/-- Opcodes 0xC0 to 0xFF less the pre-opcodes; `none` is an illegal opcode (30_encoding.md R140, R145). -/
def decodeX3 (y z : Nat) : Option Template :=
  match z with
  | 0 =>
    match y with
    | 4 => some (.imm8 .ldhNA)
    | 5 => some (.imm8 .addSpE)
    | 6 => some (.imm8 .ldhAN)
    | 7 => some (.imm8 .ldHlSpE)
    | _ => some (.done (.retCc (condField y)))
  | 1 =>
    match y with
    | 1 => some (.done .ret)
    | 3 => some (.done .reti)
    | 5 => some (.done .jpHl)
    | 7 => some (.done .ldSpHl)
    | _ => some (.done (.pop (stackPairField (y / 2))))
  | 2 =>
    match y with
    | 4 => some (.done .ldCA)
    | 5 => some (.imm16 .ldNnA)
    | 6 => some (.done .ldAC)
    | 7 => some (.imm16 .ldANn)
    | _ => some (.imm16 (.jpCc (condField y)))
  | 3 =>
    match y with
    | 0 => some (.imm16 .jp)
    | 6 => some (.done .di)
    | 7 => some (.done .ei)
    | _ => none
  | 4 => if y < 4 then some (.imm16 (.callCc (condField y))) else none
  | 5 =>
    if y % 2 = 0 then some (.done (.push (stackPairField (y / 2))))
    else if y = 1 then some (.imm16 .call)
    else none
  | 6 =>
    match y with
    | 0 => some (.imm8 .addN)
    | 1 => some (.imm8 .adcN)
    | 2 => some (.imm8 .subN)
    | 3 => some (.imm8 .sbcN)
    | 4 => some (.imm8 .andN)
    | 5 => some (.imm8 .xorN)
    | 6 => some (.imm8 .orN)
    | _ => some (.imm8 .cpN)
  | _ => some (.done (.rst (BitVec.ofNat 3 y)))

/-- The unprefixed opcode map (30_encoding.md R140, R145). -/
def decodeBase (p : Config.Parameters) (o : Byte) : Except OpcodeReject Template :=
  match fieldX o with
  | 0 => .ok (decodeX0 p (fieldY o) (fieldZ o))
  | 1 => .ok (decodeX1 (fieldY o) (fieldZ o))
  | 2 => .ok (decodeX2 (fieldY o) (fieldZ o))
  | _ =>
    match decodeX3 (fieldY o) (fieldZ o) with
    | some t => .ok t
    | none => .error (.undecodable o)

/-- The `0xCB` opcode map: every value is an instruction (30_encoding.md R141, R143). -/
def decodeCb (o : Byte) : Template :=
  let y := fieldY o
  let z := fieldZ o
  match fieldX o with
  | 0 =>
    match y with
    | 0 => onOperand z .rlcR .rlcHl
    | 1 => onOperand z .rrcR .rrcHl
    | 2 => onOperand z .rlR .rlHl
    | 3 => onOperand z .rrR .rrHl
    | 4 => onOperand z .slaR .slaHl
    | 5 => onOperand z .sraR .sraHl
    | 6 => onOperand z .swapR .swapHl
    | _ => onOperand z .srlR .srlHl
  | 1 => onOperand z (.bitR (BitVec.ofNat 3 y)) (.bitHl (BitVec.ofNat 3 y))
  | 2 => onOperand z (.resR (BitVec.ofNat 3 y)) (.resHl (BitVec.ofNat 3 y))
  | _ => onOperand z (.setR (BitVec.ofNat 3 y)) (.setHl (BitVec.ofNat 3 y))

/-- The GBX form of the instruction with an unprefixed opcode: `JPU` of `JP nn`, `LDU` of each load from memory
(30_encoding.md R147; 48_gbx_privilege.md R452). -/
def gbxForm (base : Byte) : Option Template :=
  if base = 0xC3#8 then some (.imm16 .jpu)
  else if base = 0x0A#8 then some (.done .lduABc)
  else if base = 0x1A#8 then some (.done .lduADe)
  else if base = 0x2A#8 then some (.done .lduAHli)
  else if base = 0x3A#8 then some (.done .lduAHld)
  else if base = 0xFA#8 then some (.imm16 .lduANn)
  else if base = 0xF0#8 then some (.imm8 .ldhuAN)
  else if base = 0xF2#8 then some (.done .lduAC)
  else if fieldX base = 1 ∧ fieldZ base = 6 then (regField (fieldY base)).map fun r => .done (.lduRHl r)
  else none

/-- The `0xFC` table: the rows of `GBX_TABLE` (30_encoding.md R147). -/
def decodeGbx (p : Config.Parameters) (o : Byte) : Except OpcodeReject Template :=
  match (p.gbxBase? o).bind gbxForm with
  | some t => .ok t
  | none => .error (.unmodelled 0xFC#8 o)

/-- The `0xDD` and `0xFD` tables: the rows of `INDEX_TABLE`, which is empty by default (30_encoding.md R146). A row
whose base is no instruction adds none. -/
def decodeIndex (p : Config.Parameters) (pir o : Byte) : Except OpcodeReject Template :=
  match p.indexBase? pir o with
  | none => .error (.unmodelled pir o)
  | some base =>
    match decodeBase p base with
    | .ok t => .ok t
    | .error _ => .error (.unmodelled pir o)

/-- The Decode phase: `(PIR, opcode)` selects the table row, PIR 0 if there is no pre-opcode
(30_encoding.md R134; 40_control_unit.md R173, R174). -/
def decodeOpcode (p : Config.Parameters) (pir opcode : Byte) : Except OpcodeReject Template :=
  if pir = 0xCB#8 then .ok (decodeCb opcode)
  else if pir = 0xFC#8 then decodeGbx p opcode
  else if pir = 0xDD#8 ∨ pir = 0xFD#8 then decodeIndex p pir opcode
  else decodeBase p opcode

------------------------------------

- [TASK DIRECTIONS]
The full listing above is to be retyped exactly.

- [ANSWER SECTION]
/-- Opcodes 0xC0 to 0xFF less the pre-opcodes; `none` is an illegal opcode (30_encoding.md R140, R145). -/
def decodeX3 (y z : Nat) : Option Template :=
  match z with
  | 0 =>
    match y with
    | 4 => some (.imm8 .ldhNA)
    | 5 => some (.imm8 .addSpE)
    | 6 => some (.imm8 .ldhAN)
    | 7 => some (.imm8 .ldHlSpE)
    | _ => some (.done (.retCc (condField y)))
  | 1 =>
    match y with
    | 1 => some (.done .ret)
    | 3 => some (.done .reti)
    | 5 => some (.done .jpHl)
    | 7 => some (.done .ldSpHl)
    | _ => some (.done (.pop (stackPairField (y / 2))))
  | 2 =>
    match y with
    | 4 => some (.done .ldCA)
    | 5 => some (.imm16 .ldNnA)
    | 6 => some (.done .ldAC)
    | 7 => some (.imm16 .ldANn)
    | _ => some (.imm16 (.jpCc (condField y)))
  | 3 =>
    match y with
    | 0 => some (.imm16 .jp)
    | 6 => some (.done .di)
    | 7 => some (.done .ei)
    | _ => none
  | 4 => if y < 4 then some (.imm16 (.callCc (condField y))) else none
  | 5 =>
    if y % 2 = 0 then some (.done (.push (stackPairField (y / 2))))
    else if y = 1 then some (.imm16 .call)
    else none
  | 6 =>
    match y with
    | 0 => some (.imm8 .addN)
    | 1 => some (.imm8 .adcN)
    | 2 => some (.imm8 .subN)
    | 3 => some (.imm8 .sbcN)
    | 4 => some (.imm8 .andN)
    | 5 => some (.imm8 .xorN)
    | 6 => some (.imm8 .orN)
    | _ => some (.imm8 .cpN)
  | _ => some (.done (.rst (BitVec.ofNat 3 y)))

/-- The unprefixed opcode map (30_encoding.md R140, R145). -/
def decodeBase (p : Config.Parameters) (o : Byte) : Except OpcodeReject Template :=
  match fieldX o with
  | 0 => .ok (decodeX0 p (fieldY o) (fieldZ o))
  | 1 => .ok (decodeX1 (fieldY o) (fieldZ o))
  | 2 => .ok (decodeX2 (fieldY o) (fieldZ o))
  | _ =>
    match decodeX3 (fieldY o) (fieldZ o) with
    | some t => .ok t
    | none => .error (.undecodable o)

/-- The `0xCB` opcode map: every value is an instruction (30_encoding.md R141, R143). -/
def decodeCb (o : Byte) : Template :=
  let y := fieldY o
  let z := fieldZ o
  match fieldX o with
  | 0 =>
    match y with
    | 0 => onOperand z .rlcR .rlcHl
    | 1 => onOperand z .rrcR .rrcHl
    | 2 => onOperand z .rlR .rlHl
    | 3 => onOperand z .rrR .rrHl
    | 4 => onOperand z .slaR .slaHl
    | 5 => onOperand z .sraR .sraHl
    | 6 => onOperand z .swapR .swapHl
    | _ => onOperand z .srlR .srlHl
  | 1 => onOperand z (.bitR (BitVec.ofNat 3 y)) (.bitHl (BitVec.ofNat 3 y))
  | 2 => onOperand z (.resR (BitVec.ofNat 3 y)) (.resHl (BitVec.ofNat 3 y))
  | _ => onOperand z (.setR (BitVec.ofNat 3 y)) (.setHl (BitVec.ofNat 3 y))

/-- The GBX form of the instruction with an unprefixed opcode: `JPU` of `JP nn`, `LDU` of each load from memory
(30_encoding.md R147; 48_gbx_privilege.md R452). -/
def gbxForm (base : Byte) : Option Template :=
  if base = 0xC3#8 then some (.imm16 .jpu)
  else if base = 0x0A#8 then some (.done .lduABc)
  else if base = 0x1A#8 then some (.done .lduADe)
  else if base = 0x2A#8 then some (.done .lduAHli)
  else if base = 0x3A#8 then some (.done .lduAHld)
  else if base = 0xFA#8 then some (.imm16 .lduANn)
  else if base = 0xF0#8 then some (.imm8 .ldhuAN)
  else if base = 0xF2#8 then some (.done .lduAC)
  else if fieldX base = 1 ∧ fieldZ base = 6 then (regField (fieldY base)).map fun r => .done (.lduRHl r)
  else none

/-- The `0xFC` table: the rows of `GBX_TABLE` (30_encoding.md R147). -/
def decodeGbx (p : Config.Parameters) (o : Byte) : Except OpcodeReject Template :=
  match (p.gbxBase? o).bind gbxForm with
  | some t => .ok t
  | none => .error (.unmodelled 0xFC#8 o)

/-- The `0xDD` and `0xFD` tables: the rows of `INDEX_TABLE`, which is empty by default (30_encoding.md R146). A row
whose base is no instruction adds none. -/
def decodeIndex (p : Config.Parameters) (pir o : Byte) : Except OpcodeReject Template :=
  match p.indexBase? pir o with
  | none => .error (.unmodelled pir o)
  | some base =>
    match decodeBase p base with
    | .ok t => .ok t
    | .error _ => .error (.unmodelled pir o)

/-- The Decode phase: `(PIR, opcode)` selects the table row, PIR 0 if there is no pre-opcode
(30_encoding.md R134; 40_control_unit.md R173, R174). -/
def decodeOpcode (p : Config.Parameters) (pir opcode : Byte) : Except OpcodeReject Template :=
  if pir = 0xCB#8 then .ok (decodeCb opcode)
  else if pir = 0xFC#8 then decodeGbx p opcode
  else if pir = 0xDD#8 ∨ pir = 0xFD#8 then decodeIndex p pir opcode
  else decodeBase p opcode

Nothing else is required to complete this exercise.